[Dataset entries]
+++
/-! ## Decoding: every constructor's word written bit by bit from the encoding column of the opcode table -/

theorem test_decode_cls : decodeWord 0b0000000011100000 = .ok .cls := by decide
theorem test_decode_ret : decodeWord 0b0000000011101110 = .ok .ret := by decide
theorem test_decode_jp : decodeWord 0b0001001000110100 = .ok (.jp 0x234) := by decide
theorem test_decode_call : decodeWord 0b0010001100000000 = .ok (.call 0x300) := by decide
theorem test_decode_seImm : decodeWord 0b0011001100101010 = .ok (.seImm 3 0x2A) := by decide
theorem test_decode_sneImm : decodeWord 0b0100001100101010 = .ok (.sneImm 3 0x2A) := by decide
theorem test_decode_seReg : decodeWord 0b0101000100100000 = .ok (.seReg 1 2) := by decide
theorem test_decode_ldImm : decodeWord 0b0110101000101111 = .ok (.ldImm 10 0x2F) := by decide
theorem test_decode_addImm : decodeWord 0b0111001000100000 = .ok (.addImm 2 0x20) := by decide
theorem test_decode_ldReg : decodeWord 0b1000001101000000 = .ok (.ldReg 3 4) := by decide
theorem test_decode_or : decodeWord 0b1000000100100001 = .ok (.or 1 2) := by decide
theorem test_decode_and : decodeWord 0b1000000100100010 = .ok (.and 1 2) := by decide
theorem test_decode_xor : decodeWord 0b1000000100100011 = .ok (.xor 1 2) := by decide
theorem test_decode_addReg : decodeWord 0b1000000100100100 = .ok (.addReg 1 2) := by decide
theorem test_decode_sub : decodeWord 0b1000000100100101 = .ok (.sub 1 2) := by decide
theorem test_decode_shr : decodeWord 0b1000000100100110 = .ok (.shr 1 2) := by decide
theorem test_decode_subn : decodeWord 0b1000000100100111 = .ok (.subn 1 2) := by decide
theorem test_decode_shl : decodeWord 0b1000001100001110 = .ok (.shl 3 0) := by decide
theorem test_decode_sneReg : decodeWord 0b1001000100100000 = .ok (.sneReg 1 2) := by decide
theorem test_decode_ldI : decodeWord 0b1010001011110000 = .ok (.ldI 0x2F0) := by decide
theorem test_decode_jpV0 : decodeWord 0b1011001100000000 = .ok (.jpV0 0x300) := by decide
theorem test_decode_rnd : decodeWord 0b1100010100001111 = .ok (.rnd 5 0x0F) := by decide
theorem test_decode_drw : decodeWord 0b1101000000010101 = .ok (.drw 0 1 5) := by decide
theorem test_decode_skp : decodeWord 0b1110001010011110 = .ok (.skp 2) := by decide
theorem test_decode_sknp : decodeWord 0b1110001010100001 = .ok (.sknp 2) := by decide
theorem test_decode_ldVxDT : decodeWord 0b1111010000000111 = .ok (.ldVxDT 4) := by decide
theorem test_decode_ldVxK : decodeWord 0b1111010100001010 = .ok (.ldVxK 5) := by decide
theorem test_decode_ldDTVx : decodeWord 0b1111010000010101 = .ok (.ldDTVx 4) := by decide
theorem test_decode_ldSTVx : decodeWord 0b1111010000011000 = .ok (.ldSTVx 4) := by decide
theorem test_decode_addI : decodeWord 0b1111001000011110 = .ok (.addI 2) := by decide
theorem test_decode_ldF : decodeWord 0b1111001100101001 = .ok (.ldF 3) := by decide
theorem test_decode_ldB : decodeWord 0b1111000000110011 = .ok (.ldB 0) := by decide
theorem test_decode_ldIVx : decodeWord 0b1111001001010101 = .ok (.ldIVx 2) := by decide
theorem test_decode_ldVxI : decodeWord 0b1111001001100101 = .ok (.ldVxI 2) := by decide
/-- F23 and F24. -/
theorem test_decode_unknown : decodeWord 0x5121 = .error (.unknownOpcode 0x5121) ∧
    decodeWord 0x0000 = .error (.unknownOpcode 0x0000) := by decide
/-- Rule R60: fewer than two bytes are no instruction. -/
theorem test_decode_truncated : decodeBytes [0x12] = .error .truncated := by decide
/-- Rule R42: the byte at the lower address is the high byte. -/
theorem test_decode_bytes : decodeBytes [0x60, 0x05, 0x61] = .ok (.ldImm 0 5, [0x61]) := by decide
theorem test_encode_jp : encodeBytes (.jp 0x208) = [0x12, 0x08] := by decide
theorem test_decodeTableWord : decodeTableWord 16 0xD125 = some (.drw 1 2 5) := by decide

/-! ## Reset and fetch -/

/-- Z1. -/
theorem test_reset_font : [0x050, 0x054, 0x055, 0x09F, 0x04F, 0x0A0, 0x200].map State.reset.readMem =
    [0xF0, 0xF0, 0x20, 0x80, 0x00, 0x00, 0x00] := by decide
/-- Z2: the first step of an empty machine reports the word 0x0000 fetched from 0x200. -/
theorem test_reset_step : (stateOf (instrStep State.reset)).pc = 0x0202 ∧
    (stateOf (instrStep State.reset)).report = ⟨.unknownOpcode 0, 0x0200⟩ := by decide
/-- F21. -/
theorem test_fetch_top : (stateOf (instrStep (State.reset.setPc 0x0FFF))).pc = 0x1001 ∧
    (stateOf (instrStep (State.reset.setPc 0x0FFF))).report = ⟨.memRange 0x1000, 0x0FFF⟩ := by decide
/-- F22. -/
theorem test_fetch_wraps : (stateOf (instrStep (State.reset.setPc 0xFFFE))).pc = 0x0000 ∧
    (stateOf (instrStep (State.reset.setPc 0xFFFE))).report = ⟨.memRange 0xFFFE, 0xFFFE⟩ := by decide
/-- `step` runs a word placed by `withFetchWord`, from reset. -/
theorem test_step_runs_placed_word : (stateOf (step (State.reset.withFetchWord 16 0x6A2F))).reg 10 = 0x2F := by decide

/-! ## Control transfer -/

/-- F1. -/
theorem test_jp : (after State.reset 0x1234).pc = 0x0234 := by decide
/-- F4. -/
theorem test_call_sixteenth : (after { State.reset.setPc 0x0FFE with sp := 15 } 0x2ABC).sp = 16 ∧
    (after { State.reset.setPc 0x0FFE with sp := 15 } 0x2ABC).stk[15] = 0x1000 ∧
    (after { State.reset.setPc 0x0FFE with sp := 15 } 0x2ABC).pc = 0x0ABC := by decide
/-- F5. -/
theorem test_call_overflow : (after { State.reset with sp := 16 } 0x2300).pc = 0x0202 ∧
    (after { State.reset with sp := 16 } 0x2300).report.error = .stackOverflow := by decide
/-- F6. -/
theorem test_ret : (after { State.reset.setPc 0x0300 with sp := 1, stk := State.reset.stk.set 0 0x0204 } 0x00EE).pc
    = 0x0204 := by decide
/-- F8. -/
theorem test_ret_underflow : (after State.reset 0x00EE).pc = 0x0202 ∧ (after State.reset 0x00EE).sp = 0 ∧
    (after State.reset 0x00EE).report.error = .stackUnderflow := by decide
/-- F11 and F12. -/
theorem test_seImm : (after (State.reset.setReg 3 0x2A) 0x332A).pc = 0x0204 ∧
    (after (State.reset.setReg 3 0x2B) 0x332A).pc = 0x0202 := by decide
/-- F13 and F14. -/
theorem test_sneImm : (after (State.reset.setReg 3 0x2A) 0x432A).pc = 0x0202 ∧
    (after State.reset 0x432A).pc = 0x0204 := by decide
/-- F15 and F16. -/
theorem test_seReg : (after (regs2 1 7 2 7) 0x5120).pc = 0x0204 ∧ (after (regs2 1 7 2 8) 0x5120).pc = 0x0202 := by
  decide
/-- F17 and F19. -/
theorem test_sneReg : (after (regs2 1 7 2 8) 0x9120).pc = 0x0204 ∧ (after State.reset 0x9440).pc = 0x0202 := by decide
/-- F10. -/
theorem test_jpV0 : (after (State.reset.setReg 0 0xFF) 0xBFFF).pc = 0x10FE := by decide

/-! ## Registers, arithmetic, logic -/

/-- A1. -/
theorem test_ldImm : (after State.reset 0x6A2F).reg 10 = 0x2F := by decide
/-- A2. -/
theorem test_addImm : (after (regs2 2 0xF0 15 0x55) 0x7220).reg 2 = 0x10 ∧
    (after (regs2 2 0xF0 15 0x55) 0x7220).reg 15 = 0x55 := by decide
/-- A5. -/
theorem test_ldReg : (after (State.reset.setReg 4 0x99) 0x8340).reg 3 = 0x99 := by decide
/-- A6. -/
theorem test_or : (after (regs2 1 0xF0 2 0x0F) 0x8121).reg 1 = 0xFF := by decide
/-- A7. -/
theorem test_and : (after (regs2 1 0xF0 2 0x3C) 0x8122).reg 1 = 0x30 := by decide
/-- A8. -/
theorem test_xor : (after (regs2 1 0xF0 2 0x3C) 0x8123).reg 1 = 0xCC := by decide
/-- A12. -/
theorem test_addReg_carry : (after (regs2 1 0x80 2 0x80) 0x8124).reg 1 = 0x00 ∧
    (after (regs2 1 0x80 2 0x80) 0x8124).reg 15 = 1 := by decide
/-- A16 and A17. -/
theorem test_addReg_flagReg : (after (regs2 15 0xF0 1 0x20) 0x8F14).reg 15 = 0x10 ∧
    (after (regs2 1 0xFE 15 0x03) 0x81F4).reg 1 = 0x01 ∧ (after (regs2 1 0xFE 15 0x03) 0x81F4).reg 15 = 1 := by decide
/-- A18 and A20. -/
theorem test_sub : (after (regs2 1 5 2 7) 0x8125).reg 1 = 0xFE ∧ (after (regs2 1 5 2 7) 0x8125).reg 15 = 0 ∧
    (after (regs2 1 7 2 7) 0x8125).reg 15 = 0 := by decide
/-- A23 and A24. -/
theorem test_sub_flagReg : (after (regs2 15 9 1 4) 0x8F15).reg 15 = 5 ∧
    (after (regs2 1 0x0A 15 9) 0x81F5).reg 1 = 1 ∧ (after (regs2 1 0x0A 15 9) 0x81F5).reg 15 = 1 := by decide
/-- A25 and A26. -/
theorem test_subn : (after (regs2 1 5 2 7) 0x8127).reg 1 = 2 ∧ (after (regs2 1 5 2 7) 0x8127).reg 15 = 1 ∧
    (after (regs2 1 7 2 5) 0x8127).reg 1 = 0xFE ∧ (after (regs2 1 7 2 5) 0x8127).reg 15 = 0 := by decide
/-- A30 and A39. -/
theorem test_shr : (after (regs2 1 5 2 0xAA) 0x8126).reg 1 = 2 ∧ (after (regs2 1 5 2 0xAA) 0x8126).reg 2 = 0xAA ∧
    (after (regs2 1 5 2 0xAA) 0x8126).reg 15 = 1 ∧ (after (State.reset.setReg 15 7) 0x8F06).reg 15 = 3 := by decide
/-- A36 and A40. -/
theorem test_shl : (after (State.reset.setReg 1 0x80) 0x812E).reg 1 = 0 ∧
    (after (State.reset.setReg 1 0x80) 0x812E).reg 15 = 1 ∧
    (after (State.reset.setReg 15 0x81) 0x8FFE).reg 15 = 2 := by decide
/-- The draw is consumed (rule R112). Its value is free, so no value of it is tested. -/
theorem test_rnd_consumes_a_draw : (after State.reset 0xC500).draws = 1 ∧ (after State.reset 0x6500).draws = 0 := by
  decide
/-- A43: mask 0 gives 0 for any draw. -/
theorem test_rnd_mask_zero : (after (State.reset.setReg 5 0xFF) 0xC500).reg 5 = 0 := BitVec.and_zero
+++
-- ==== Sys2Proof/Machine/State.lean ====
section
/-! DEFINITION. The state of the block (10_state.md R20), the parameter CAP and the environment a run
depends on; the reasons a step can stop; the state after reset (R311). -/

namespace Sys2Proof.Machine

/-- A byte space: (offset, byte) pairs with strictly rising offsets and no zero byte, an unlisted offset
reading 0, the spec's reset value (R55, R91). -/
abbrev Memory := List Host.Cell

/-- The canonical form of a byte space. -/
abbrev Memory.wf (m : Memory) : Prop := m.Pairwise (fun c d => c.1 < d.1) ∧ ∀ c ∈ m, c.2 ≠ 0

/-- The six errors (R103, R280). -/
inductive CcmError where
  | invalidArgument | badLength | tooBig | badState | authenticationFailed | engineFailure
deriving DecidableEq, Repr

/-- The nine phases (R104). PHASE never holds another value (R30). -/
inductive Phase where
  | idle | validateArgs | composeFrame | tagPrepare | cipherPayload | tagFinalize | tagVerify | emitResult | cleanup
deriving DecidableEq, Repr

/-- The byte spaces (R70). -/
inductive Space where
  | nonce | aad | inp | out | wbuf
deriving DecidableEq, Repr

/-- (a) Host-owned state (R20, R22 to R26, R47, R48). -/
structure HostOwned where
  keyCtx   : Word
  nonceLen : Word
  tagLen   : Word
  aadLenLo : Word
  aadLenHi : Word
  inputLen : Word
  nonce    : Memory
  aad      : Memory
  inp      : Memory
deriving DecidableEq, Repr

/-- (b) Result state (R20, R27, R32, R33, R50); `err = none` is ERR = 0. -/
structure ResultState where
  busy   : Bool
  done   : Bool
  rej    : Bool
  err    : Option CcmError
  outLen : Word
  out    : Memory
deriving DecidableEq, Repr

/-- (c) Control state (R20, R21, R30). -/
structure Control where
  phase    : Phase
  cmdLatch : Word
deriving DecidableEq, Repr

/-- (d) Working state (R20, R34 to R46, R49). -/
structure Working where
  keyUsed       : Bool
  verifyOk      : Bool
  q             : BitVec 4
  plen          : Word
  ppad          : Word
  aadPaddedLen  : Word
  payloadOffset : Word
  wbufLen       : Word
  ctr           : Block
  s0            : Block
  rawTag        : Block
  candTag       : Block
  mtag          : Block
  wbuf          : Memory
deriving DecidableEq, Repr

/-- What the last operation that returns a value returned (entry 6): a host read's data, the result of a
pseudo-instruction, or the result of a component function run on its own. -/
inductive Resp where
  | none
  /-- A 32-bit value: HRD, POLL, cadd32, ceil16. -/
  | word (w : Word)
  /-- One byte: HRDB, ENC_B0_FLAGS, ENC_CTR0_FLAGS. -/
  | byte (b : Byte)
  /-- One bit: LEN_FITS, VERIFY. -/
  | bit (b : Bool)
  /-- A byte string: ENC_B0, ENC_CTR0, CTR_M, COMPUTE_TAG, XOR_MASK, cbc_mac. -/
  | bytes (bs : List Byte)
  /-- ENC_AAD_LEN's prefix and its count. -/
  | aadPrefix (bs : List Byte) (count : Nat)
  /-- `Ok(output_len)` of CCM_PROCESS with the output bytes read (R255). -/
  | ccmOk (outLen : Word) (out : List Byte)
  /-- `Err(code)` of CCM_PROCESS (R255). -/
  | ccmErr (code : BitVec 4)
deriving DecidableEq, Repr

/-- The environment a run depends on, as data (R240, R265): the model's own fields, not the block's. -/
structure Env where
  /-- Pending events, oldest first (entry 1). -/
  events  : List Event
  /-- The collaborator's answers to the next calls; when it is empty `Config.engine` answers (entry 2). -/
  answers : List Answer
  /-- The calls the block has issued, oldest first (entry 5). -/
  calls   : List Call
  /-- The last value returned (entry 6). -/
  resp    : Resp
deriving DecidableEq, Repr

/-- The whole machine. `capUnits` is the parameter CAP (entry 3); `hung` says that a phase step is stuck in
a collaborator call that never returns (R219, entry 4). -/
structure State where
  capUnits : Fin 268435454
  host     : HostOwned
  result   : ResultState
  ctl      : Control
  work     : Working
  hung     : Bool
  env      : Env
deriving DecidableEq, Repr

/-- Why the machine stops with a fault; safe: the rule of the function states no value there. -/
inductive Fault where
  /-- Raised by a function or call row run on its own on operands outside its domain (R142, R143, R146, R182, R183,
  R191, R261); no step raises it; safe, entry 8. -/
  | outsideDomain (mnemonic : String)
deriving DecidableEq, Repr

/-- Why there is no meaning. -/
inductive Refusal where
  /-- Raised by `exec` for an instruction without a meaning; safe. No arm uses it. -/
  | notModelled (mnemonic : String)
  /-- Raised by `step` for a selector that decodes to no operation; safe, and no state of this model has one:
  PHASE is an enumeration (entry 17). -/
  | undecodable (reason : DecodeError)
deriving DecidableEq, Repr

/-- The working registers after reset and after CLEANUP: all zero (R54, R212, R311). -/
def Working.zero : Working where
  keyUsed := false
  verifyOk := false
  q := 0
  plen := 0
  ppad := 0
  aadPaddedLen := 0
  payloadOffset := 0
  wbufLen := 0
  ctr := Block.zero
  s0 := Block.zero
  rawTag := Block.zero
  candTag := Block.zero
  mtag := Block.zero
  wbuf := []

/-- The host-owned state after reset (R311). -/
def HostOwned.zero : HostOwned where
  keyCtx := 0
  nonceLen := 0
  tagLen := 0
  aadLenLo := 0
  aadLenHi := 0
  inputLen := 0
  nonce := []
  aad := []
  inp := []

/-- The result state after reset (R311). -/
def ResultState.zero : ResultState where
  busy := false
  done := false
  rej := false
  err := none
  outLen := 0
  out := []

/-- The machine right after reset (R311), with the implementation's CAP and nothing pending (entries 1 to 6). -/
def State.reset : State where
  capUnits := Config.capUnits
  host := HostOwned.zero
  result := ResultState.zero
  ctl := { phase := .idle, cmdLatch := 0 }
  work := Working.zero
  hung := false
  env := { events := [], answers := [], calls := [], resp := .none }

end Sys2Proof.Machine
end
+++
## WHAT YOU ARE ASKED TO DO
What lines above contain the string "safe"? Copy all of them.

## TASK SOLUTION
/-- Why the machine stops with a fault; safe: the rule of the function states no value there. -/
  R191, R261); no step raises it; safe, entry 8. -/
  /-- Raised by `exec` for an instruction without a meaning; safe. No arm uses it. -/
  /-- Raised by `step` for a selector that decodes to no operation; safe, and no state of this model has one:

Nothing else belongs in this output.